SUIVRE LES LIGNES DU MONDE…
Peut- être que tout a commencé là, sur ce rivage de Mer de Chine que l’on appelait le cap Saint Jacques, je devais avoir neuf ou dix ans. Je découvris une limule sur le sable, mon effroi fit place à ma curiosité, puis à mon émerveillement face à cette forme vivante, si étrange, venue d’un autre temps.
Ce contact inaugura pour moi ce sentiment profond d’habiter un Monde, ou plutôt un perpétuel Nouveau Monde qu’il me fallait explorer.
Depuis je reviens toujours au rivage, vers cette lisière, cette frange. Ramasser une algue luisante d’écume, une pierre, un fragment de corail pour m’en faire des alliés. (…) C’est dans ce flux et reflux que s’opère mon travail plastique. Après cette collecte, ce corps à corps, cette nécessité d’une résonance, vient le temps de l’atelier.

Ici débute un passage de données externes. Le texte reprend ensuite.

-- ==== Sys2Proof/Laws/KeepsEngines.lean ====
section
/-! SUPPORT. What every operation of these files keeps: sheet bends, compositors, scan-out, the frame store, its readers, what encoders carry, lines and decisions. -/

set_option linter.unreachableTactic false
set_option linter.unusedTactic false
set_option linter.unusedVariables false

namespace Sys2Proof.Machine

open Sys2Proof

/-! SheetBend -/

theorem doSbdSet_keeps {s0 : State} (o : Origin) (n mask : Nat) (block : Option (List Word)) (s : State) (hK : Keeps s0 s) :
    Keeps s0 (doSbdSet o n mask block s) := by
  unfold doSbdSet
  repeat' first
    | with_reducible assumption | with_reducible apply regForm_keeps

theorem setSbdWord_keeps {s0 : State} (n table word v : Nat) (s : State) (hK : Keeps s0 s) :
    Keeps s0 (setSbdWord n table word v s) := by
  unfold setSbdWord
  repeat' first
    | with_reducible assumption | (extract_lets +onlyGivenNames x; have h1 : Keeps s0 x := ?_; clear_value x; rotate_left; subst x)
    | (extract_lets +onlyGivenNames x; subst x) | with_reducible apply Keeps.ite | split | with_reducible refine Keeps.upd ?_ rfl rfl rfl rfl rfl rfl

theorem setSbdTable_keeps {s0 : State} (n table : Nat) (ws : List Nat) (s : State) (hK : Keeps s0 s) :
    Keeps s0 (setSbdTable n table ws s) := by
  unfold setSbdTable
  repeat' first
    | with_reducible assumption | intro _ | with_reducible apply setSbdWord_keeps | with_reducible apply foldl_keeps

theorem doSbdTableLoad_keeps {s0 : State} (o : Origin) (n table source : Nat) (words : Option (List Word)) (s : State) (hK : Keeps s0 s) :
    Keeps s0 (doSbdTableLoad o n table source words s) := by
  unfold doSbdTableLoad
  repeat' first
    | with_reducible assumption | intro _ | with_reducible apply State.draw_keeps | with_reducible apply completeOk_keeps
    | with_reducible apply loneCommand_keeps | with_reducible apply setSbdTable_keeps | with_reducible apply foldl_keeps

theorem tblLoadWrite_keeps {s0 : State} (n : Nat) (v : Word) (s : State) (hK : Keeps s0 s) :
    Keeps s0 (tblLoadWrite n v s) := by
  unfold tblLoadWrite
  repeat' first
    | with_reducible assumption | (extract_lets +onlyGivenNames x; have h1 : Keeps s0 x := ?_; clear_value x; rotate_left; subst x)
    | (extract_lets +onlyGivenNames x; subst x) | with_reducible apply State.bump_keeps | with_reducible apply State.draw_keeps
    | with_reducible apply setSbdTable_keeps | with_reducible apply Keeps.ite | split

theorem doSbdTblLoad_keeps {s0 : State} (m : Master) (n : Nat) (v : Word) (s : State) (hK : Keeps s0 s) :
    Keeps s0 (doSbdTblLoad m n v s) := by
  unfold doSbdTblLoad
  repeat' first
    | with_reducible assumption | intro _ | with_reducible apply gatedWrite_keeps | with_reducible apply tblLoadWrite_keeps

theorem sbdAdvance_keeps {s0 : State} (n : Nat) (s : State) (hK : Keeps s0 s) :
    Keeps s0 (sbdAdvance n s) := by
  unfold sbdAdvance
  repeat' first
    | with_reducible assumption | with_reducible apply State.setF_keeps

theorem tblDataWrite_keeps {s0 : State} (n : Nat) (v : Word) (s : State) (hK : Keeps s0 s) :
    Keeps s0 (tblDataWrite n v s) := by
  unfold tblDataWrite
  repeat' first
    | with_reducible assumption | (extract_lets +onlyGivenNames x; have h1 : Keeps s0 x := ?_; clear_value x; rotate_left; subst x)
    | (extract_lets +onlyGivenNames x; subst x) | with_reducible apply State.bump_keeps | with_reducible apply setSbdWord_keeps
    | with_reducible apply sbdAdvance_keeps | with_reducible apply Keeps.ite | split

theorem tblDataRead_keeps {s0 : State} (n : Nat) (s : State) (hK : Keeps s0 s) :
    Keeps s0 (tblDataRead n s) := by
  unfold tblDataRead
  repeat' first
    | with_reducible assumption | with_reducible apply State.emit_keeps | with_reducible apply sbdAdvance_keeps

theorem doSbdTblData_keeps {s0 : State} (m : Master) (n : Nat) (v : Option Word) (s : State) (hK : Keeps s0 s) :
    Keeps s0 (doSbdTblData m n v s) := by
  unfold doSbdTblData
  repeat' first
    | with_reducible assumption | intro _ | with_reducible apply gatedWrite_keeps | with_reducible apply gatedRead_keeps
    | with_reducible apply tblDataWrite_keeps | with_reducible apply tblDataRead_keeps | with_reducible apply Keeps.ite | split
    | with_reducible refine Keeps.upd ?_ rfl rfl rfl rfl rfl rfl


/-! Compositor -/

theorem doCompSet_keeps {s0 : State} (o : Origin) (n mask : Nat) (block : Option (List Word)) (s : State) (hK : Keeps s0 s) :
    Keeps s0 (doCompSet o n mask block s) := by
  unfold doCompSet
  repeat' first
    | with_reducible assumption | with_reducible apply regForm_keeps

theorem doLayerSet_keeps {s0 : State} (o : Origin) (n mask : Nat) (block : Option (List Word)) (s : State) (hK : Keeps s0 s) :
    Keeps s0 (doLayerSet o n mask block s) := by
  unfold doLayerSet
  repeat' first
    | with_reducible assumption | with_reducible apply regForm_keeps

theorem setHandles_keeps {s0 : State} (t : Tab Handle) (s : State) (hK : Keeps s0 s) :
    Keeps s0 (setHandles t s) := by
  unfold setHandles
  repeat' first
    | with_reducible assumption | (extract_lets +onlyGivenNames x; have h1 : Keeps s0 x := ?_; clear_value x; rotate_left; subst x)
    | (extract_lets +onlyGivenNames x; subst x) | with_reducible refine Keeps.upd ?_ rfl rfl rfl rfl rfl rfl

theorem registerEffect_keeps {s0 : State} (o : Origin) (offset format width height pitch colour range : Nat) (s : State) (hK : Keeps s0 s) :
    Keeps s0 (registerEffect o offset format width height pitch colour range s) := by
  unfold registerEffect
  repeat' first
    | with_reducible assumption | (extract_lets +onlyGivenNames x; have h1 : Keeps s0 x := ?_; clear_value x; rotate_left; subst x)
    | (extract_lets +onlyGivenNames x; subst x) | with_reducible apply State.draw_keeps | with_reducible apply completeWith_keeps
    | with_reducible apply setHandles_keeps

Par la gravure et l’empreinte, par métamorphoses successives je reçois, je transforme, je partage. La plaque ou la pâte se creuse alors, les matrices se déploient, s’incurvent tel un creuset d’où surgirait une image. (…) Au-delà de l’apparence, la trace. (…)
Dès lors mes papiers deviennent comme un lieu de passage, un instrument de vision, témoignant de cette émergence éblouie.
Ils tentent de transmettre une expérience, au-delà des mots, de parler d’une immanence, d’un certain chant de la terre face au saccage de notre unique vaisseau.